Re: Creating an MIT style keytab for an existing Windows AD member computer

[Nicolas Williams]

On Wed, Jul 23, 2008 at 05:55:20PM -0700, Russ Allbery wrote:
> Nicolas Williams <[EMAIL PROTECTED]> writes:
> > On Wed, Jul 23, 2008 at 02:01:43PM -0400, Michael B Allen wrote:
> 
> >> Extracting the keys from AD is not possible [1].
> 
> > Nor ist it possible to extract them from MIT krb5 KDCs.
> 
> It is as of 1.6 using kadmin.local (not that this changes the rest of your
> point).

Right, it doesn't -- running kadmin.local on the KDC with sufficient
privilege qualifies as "privileged access to a KDC" :)
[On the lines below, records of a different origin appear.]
-- ==== Sys2Proof/Tests/Slice0.lean ====
section
/-!
SUPPORT. Tests: ill-formed commands are refused, the manual's worked examples, one step of commands of every family, and for every obligation with hypotheses
states and operands that meet them.
-/
namespace Sys2Proof.Tests
open Sys2Proof Sys2Proof.Machine

set_option Elab.async false

/-! ## States and checks -/

/-- The device with its dictionary reachable and its references in use: session 1 open to a peer, session 2 to another. -/
def up : Device :=
  { State.reset.dev.set .FLD_STATE 0 0 with
    bring := .up
    refs := [{ cycles := 16384, inUse := true }, { cycles := 16384, inUse := true }, { cycles := 16384, inUse := true }]
    sess := [{ n := 1, peer := [192, 168, 10, 2], port := 5000, lastRx := 0 }, { n := 2, peer := [192, 168, 10, 3], port := 5001, lastRx := 0 }] }

/-- The same with the PCIe link up and Memory Space Enable set. -/
def bus : Device := { (up.set .PCI_LINK_WIDTH 0 4).set .PCI_LINK_SPEED 0 3 with pcie := { up.pcie with memEnable := true } }

/-- A state of a device, with nothing waiting. -/
def at_ (d : Device) : State := { State.reset with dev := d }

/-- A command gives a next state, of whose device a check holds. -/
def goes (c : Instr) (d : Device) (p : Device → Bool) : Bool := match exec c (at_ d) with | .next t => p t.dev && t.pending.isEmpty | _ => false

/-- The live copies agree on everything but the objects listed. -/
def same (d e : Device) (but : List (Reg × Nat)) : Bool :=
  let rest (st : Store) : Store := st.filter (fun x => !but.contains (x.1.reg, x.1.inst))
  rest d.live == rest e.live

/-- The same outside the event fabric. -/
def sameBeside (d e : Device) (but : List (Reg × Nat)) : Bool :=
  let rest (st : Store) : Store := st.filter (fun x => !but.contains (x.1.reg, x.1.inst) && !fabricRegs.contains x.1.reg)
  rest d.live == rest e.live

/-- A refused command: nothing is changed, and the abort code leaves. -/
def refusedWith (c : Instr) (d : Device) (code : Nat) : Bool := match exec c (at_ d) with | .next t => t == at_ { d.asked t.dev.lastAccess with outs := [.result code] } | _ => false

/-- A command that changes nothing. -/
def idles (c : Instr) (d : Device) : Bool := match exec c (at_ d) with | .next t => t == at_ d.begin | _ => false

/-- A request of session 1's peer. -/
def req (op seq items flags : Nat) (body : Octets) : Datagram :=
  { port := 0, peer := [192, 168, 10, 2], udp := 5000, payload := [2, op] ++ le 2 1 ++ le 4 seq ++ le 2 items ++ le 2 body.length ++ [0, flags, 0, 0] ++ body }

/-- An item of a request. -/
def item (index sub : Nat) (b : Octets) : Octets := le 2 index ++ [sub, 0] ++ le 2 b.length ++ b

/-- A training frame with a valid CRC. -/
def frame (ty : Nat) (payload : Octets) : Octets := let h := [ty, 1, 5, 5] ++ slice payload 0 26; h ++ crcTail h

/-- The device with lane `l` in a state at a rung. -/
def laneIn (l st rung : Nat) (f : Lane → Lane) : Device := ((up.set .LNK_STATE l st).set .LNK_RUNG l rung).modLane l f

/-- A lane has sent a valid training frame of which a check holds. -/
def sent (e : Device) (l : Nat) (p : Octets → Bool) : Bool := e.outs.any (fun o => match o with | .frame k f => k == l && frameOk f && p f | _ => false)

/-! ## Ill-formed commands -/

/-- A number beyond every range. -/
def far : Nat := 2 ^ 90
/-- A datagram on a port the device does not have. -/
def dg0 : Datagram := { port := 2, peer := [1, 2, 3, 4], udp := 0, payload := List.replicate 16 0 }
/-- A datagram with an operation code. -/
def dg (op : Nat) : Datagram := { port := 0, peer := [1, 2, 3, 4], udp := 0, payload := [2, op] ++ List.replicate 14 0 }
/-- A training frame. -/
def fr : Octets := List.replicate 32 0

/-- A command is refused as ill-formed. -/
def illFormed (c : Instr) : Bool := match exec c State.reset with | .refused .illFormed => true | _ => false

/-- Terms with one operand outside its range, part 1. -/
def badTerms1 : List Instr := [
  .objectWrite far false 0 0 [], .objectWrite 1 true 0 0 [], .objectWrite 0 false far 0 [], .objectWrite 0 false 0 far [], .objectWrite 0 false 0 0 [256], .dapOpen dg0,
  .dapClose dg0, .dapKeepalive dg0, .dapRead dg0, .dapWrite dg0, .dapReadIndex dg0, .dapReadSeg dg0, .dapWriteSeg dg0, .dapSubscribe dg0, .dapUnsubscribe dg0,
  .dapDatagramRefused dg0, .subscriptionPush far, .sessionTimeout far, .sesClose far 0 0, .sesClose 0 far 0, .sesClose 0 0 far, .bar0WideRead ⟨far, 15⟩,
  .bar0WideRead ⟨0, far⟩, .bar0BulkGo [256] 0, .bar0BulkGo [] far, .bar0ReachabilityChange far 0 ⟨false, false⟩, .bar0ReachabilityChange 0 far ⟨false, false⟩,
  .devCommit far 0, .devCommit 0 far, .chCommit far 0 0, .chCommit 0 far 0, .chCommit 0 0 far, .devStageDiscard far 0, .devStageDiscard 0 far, .chStageDiscard far 0 0,
  .chStageDiscard 0 far 0, .chStageDiscard 0 0 far, .chHandoverTimeout far, .nvsSave far 0, .nvsSave 0 far, .nvsErase far 0, .nvsErase 0 far, .discoverSend far,
  .commaLockAcquire far false, .commaLockLoss far 16]
/-- Every check of WellFormed.lean refuses. -/
theorem test_ill_formed_1 : badTerms1.all illFormed = true := by decide +kernel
Kerberos mailing list   Kerberos@mit.edu
https://mailman.mit.edu/mailman/listinfo/kerberos

Re: Creating an MIT style keytab for an existing Windows AD member computer

[Russ Allbery]

Nicolas Williams <[EMAIL PROTECTED]> writes:
> On Wed, Jul 23, 2008 at 02:01:43PM -0400, Michael B Allen wrote:

>> Extracting the keys from AD is not possible [1].

> Nor ist it possible to extract them from MIT krb5 KDCs.

It is as of 1.6 using kadmin.local (not that this changes the rest of your
point).

-- 
Russ Allbery ([EMAIL PROTECTED]) 

Kerberos mailing list   Kerberos@mit.edu
https://mailman.mit.edu/mailman/listinfo/kerberos

Re: Creating an MIT style keytab for an existing Windows AD member computer

[Nicolas Williams]

On Wed, Jul 23, 2008 at 02:01:43PM -0400, Michael B Allen wrote:
> Extracting the keys from AD is not possible [1].

Nor ist it possible to extract them from MIT krb5 KDCs.

> However, the ktpass utility from MS can set the password, generate the
> corresponding key separately and put it into a keytab file.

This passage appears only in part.